— PROBLEM —
Provide an exact transcription of all the records.

──────────

-- ==== Sys2Proof/Syntax.lean ====
section
/-! DEFINITION. The instructions of spec/opcode_table.json (one constructor a row), the inputs of R90 that carry
them, and the events of R9 and R70. -/

namespace Sys2Proof

/-- The 22 instructions: 17 commands (R92), two kinds of packet (R101), the fill (R102) and the two host register
accesses (R103). The `ARG` operands of a command are registers of the state (R93), not part of its word. -/
inductive Instr where
  | nop
  | swBind (ch : Chan)
  | unbind (ch : Chan)
  | register (ch : Chan)
  | deregister (ch : Chan)
  | start (ch : Chan)
  | stop (ch : Chan)
  | rearm (ch : Chan)
  | awaitSet
  | grpStart
  | grpStop
  | dmaSetup (ch : Chan)
  | dmaAcquire (ch : Chan)
  | dmaRelease (ch : Chan)
  | dmaCancel (ch : Chan)
  | dmaTeardown (ch : Chan)
  | softReset
  /-- A packet whose header word has bit 0 set: channel, header word, payload length, payload (R100). -/
  | pktStart (ch : Chan) (hdr len : Word) (p : List Byte)
  /-- A packet whose header word has bit 0 clear. -/
  | pktCont (ch : Chan) (hdr len : Word) (p : List Byte)
  /-- A fill: channel and frame bytes (R102). -/
  | fill (ch : Chan) (f : List Byte)
  /-- A host register write (R231). -/
  | regWr (addr : BitVec 16) (wdata : Word)
  /-- A host register read (R230). -/
  | regRd (addr : BitVec 16)
deriving DecidableEq, Repr

/-- The four input formats of R90. -/
inductive Input where
  /-- Format C: the word written to `CMD` (R91); the notation's `cmd` line (R110). -/
  | command (w : Word)
  /-- Format P (R100). -/
  | packet (ch : Chan) (hdr len : Word) (p : List Byte)
  /-- Format F (R102). -/
  | fill (ch : Chan) (f : List Byte)
  /-- Format H (R103); a read has no `wdata`, and the value given for one is ignored. -/
  | access (we : Bool) (addr : BitVec 16) (wdata : Word)
deriving DecidableEq, Repr

/-- An event (R9): an input of the block, or the host's own access to frame memory (R70). -/
inductive Event where
  | input (x : Input)
  /-- `HostMemRead(addr, n)`. -/
  | hostMemRead (addr n : Nat)
  /-- `HostMemWrite(addr, n, v)` with `n` the length of `v`. -/
  | hostMemWrite (addr : Nat) (v : List Byte)
deriving DecidableEq, Repr

end Sys2Proof
end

──────────

— OUTPUT OF THE EXERCISE —
-- ==== Sys2Proof/Syntax.lean ====
section
/-! DEFINITION. The instructions of spec/opcode_table.json (one constructor a row), the inputs of R90 that carry
them, and the events of R9 and R70. -/

namespace Sys2Proof

/-- The 22 instructions: 17 commands (R92), two kinds of packet (R101), the fill (R102) and the two host register
accesses (R103). The `ARG` operands of a command are registers of the state (R93), not part of its word. -/
inductive Instr where
  | nop
  | swBind (ch : Chan)
  | unbind (ch : Chan)
  | register (ch : Chan)
  | deregister (ch : Chan)
  | start (ch : Chan)
  | stop (ch : Chan)
  | rearm (ch : Chan)
  | awaitSet
  | grpStart
  | grpStop
  | dmaSetup (ch : Chan)
  | dmaAcquire (ch : Chan)
  | dmaRelease (ch : Chan)
  | dmaCancel (ch : Chan)
  | dmaTeardown (ch : Chan)
  | softReset
  /-- A packet whose header word has bit 0 set: channel, header word, payload length, payload (R100). -/
  | pktStart (ch : Chan) (hdr len : Word) (p : List Byte)
  /-- A packet whose header word has bit 0 clear. -/
  | pktCont (ch : Chan) (hdr len : Word) (p : List Byte)
  /-- A fill: channel and frame bytes (R102). -/
  | fill (ch : Chan) (f : List Byte)
  /-- A host register write (R231). -/
  | regWr (addr : BitVec 16) (wdata : Word)
  /-- A host register read (R230). -/
  | regRd (addr : BitVec 16)
deriving DecidableEq, Repr

/-- The four input formats of R90. -/
inductive Input where
  /-- Format C: the word written to `CMD` (R91); the notation's `cmd` line (R110). -/
  | command (w : Word)
  /-- Format P (R100). -/
  | packet (ch : Chan) (hdr len : Word) (p : List Byte)
  /-- Format F (R102). -/
  | fill (ch : Chan) (f : List Byte)
  /-- Format H (R103); a read has no `wdata`, and the value given for one is ignored. -/
  | access (we : Bool) (addr : BitVec 16) (wdata : Word)
deriving DecidableEq, Repr

/-- An event (R9): an input of the block, or the host's own access to frame memory (R70). -/
inductive Event where
  | input (x : Input)
  /-- `HostMemRead(addr, n)`. -/
  | hostMemRead (addr n : Nat)
  /-- `HostMemWrite(addr, n, v)` with `n` the length of `v`. -/
  | hostMemWrite (addr : Nat) (v : List Byte)
deriving DecidableEq, Repr

end Sys2Proof
end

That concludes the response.